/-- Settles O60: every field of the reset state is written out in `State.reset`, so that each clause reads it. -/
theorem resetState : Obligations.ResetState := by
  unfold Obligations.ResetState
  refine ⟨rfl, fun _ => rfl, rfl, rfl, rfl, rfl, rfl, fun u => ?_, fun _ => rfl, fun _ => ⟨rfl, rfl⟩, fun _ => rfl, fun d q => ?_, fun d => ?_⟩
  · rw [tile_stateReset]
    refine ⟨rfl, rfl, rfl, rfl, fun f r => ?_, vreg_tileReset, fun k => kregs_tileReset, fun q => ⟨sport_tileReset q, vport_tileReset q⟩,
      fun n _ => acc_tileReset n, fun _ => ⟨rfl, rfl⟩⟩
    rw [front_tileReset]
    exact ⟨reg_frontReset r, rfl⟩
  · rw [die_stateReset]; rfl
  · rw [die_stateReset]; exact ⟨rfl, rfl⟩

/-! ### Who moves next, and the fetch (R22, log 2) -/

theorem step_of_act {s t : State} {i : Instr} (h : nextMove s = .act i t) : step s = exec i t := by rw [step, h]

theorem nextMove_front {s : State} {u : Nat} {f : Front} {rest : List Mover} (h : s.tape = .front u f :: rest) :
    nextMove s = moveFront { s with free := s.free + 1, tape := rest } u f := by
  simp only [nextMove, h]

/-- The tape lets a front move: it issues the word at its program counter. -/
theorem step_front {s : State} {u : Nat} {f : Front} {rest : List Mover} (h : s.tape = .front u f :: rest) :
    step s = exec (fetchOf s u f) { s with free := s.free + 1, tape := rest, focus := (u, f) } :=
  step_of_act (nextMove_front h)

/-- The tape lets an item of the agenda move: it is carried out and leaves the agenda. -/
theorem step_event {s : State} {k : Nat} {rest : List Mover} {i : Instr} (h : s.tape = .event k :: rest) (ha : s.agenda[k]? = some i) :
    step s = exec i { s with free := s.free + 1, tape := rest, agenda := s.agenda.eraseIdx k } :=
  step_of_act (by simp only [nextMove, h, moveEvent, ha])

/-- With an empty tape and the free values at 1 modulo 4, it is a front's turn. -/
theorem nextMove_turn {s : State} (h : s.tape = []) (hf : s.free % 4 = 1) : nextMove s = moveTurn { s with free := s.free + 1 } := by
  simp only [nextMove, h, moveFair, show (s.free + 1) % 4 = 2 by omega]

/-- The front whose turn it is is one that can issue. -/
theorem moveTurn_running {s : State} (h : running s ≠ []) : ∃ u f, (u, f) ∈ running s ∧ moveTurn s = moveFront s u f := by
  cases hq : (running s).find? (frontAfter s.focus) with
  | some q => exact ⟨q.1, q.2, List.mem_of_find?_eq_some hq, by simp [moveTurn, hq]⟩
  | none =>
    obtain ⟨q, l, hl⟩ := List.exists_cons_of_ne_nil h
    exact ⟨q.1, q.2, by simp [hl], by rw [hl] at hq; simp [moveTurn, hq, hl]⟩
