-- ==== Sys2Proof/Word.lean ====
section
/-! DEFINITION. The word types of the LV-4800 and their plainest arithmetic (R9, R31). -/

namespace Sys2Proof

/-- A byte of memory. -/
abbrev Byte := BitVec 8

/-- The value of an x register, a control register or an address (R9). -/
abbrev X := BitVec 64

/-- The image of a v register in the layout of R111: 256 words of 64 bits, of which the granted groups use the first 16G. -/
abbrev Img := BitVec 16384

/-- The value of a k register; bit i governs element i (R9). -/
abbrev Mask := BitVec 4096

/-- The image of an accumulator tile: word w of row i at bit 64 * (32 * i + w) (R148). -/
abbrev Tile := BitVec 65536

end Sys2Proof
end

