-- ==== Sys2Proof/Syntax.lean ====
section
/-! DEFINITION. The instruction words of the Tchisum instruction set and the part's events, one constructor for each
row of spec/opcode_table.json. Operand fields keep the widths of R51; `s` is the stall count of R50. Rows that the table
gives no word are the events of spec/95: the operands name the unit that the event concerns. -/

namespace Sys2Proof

....

Problem to work on: Would you restate exactly the lines of the material above, from its opening line through the line with "unfold Obligations.ResetState", and output only those?

Answer box:
/-- Settles O60: every field of the reset state is written out in `State.reset`, so that each clause reads it. -/
theorem resetState : Obligations.ResetState := by
  unfold Obligations.ResetState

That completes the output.